=== Problem statement ===
Which lines of the material hold the word "most"? Copy each one.

=== Source information ===
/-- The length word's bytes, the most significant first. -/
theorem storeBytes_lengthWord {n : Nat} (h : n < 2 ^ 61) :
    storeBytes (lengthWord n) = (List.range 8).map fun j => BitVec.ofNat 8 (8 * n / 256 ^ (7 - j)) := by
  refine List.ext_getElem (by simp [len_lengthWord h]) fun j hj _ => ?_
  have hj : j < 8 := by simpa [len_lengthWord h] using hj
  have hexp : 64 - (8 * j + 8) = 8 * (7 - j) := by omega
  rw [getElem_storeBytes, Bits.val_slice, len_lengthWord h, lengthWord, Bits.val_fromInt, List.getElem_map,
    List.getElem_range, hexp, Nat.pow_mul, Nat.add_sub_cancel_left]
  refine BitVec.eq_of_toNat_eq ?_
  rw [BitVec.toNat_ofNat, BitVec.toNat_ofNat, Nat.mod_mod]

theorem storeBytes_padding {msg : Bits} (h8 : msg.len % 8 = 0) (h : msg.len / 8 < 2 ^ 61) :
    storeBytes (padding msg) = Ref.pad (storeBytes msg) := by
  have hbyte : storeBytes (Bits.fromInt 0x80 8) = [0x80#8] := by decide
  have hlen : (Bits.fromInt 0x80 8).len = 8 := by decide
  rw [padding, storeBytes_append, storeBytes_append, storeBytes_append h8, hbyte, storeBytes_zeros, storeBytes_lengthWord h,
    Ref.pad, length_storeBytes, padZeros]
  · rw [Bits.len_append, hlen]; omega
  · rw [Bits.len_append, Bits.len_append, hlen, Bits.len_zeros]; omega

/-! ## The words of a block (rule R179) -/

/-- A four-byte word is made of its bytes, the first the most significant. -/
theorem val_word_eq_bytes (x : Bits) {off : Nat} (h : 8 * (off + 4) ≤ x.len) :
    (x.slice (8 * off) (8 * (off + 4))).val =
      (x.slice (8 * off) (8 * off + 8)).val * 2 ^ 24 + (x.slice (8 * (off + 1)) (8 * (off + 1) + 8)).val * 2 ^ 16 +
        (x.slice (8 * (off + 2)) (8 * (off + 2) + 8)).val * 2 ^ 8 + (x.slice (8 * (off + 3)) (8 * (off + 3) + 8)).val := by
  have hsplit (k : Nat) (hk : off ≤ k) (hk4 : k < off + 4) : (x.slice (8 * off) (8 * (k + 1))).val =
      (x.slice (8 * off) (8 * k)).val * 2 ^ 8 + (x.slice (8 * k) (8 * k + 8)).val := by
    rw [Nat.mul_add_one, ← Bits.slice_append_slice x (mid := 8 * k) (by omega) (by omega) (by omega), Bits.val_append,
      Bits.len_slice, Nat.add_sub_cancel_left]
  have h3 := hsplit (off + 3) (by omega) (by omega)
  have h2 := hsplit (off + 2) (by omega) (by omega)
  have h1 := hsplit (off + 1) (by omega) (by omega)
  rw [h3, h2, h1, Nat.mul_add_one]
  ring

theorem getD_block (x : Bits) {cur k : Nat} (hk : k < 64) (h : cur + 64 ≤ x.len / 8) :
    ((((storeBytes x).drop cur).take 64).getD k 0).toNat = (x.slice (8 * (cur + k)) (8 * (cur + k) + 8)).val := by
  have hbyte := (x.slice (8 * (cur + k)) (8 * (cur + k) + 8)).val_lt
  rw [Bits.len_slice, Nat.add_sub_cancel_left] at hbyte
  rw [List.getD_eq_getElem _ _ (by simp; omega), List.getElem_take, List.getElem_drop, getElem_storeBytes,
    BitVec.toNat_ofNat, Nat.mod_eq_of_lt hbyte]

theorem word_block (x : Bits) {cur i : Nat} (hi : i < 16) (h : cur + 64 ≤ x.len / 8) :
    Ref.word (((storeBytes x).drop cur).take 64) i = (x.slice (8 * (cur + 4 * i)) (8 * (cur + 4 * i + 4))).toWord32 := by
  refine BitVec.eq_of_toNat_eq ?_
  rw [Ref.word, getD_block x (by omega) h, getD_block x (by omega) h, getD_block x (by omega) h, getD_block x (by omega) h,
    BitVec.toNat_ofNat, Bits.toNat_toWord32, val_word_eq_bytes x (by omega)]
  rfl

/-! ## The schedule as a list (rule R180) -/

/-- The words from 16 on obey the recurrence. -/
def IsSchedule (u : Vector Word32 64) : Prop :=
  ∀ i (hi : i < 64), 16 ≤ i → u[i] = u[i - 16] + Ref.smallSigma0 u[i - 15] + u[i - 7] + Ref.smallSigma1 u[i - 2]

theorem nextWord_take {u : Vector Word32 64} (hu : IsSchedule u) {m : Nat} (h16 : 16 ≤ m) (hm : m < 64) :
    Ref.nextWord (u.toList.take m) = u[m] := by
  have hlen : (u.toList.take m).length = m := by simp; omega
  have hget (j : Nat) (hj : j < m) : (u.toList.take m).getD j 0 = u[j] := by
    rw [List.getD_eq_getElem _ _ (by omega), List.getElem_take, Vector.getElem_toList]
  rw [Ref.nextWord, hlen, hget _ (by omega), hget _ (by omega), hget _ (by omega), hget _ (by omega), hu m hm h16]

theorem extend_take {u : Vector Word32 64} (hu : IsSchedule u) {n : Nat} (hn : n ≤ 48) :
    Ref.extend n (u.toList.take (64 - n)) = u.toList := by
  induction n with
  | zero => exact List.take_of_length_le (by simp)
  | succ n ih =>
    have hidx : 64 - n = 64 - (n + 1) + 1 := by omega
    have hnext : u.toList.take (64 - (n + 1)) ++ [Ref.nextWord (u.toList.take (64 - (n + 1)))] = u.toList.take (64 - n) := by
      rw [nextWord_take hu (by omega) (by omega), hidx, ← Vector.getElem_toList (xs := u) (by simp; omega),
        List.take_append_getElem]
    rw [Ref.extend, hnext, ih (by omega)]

=== Problem solution ===
/-- The length word's bytes, the most significant first. -/
/-- A four-byte word is made of its bytes, the first the most significant. -/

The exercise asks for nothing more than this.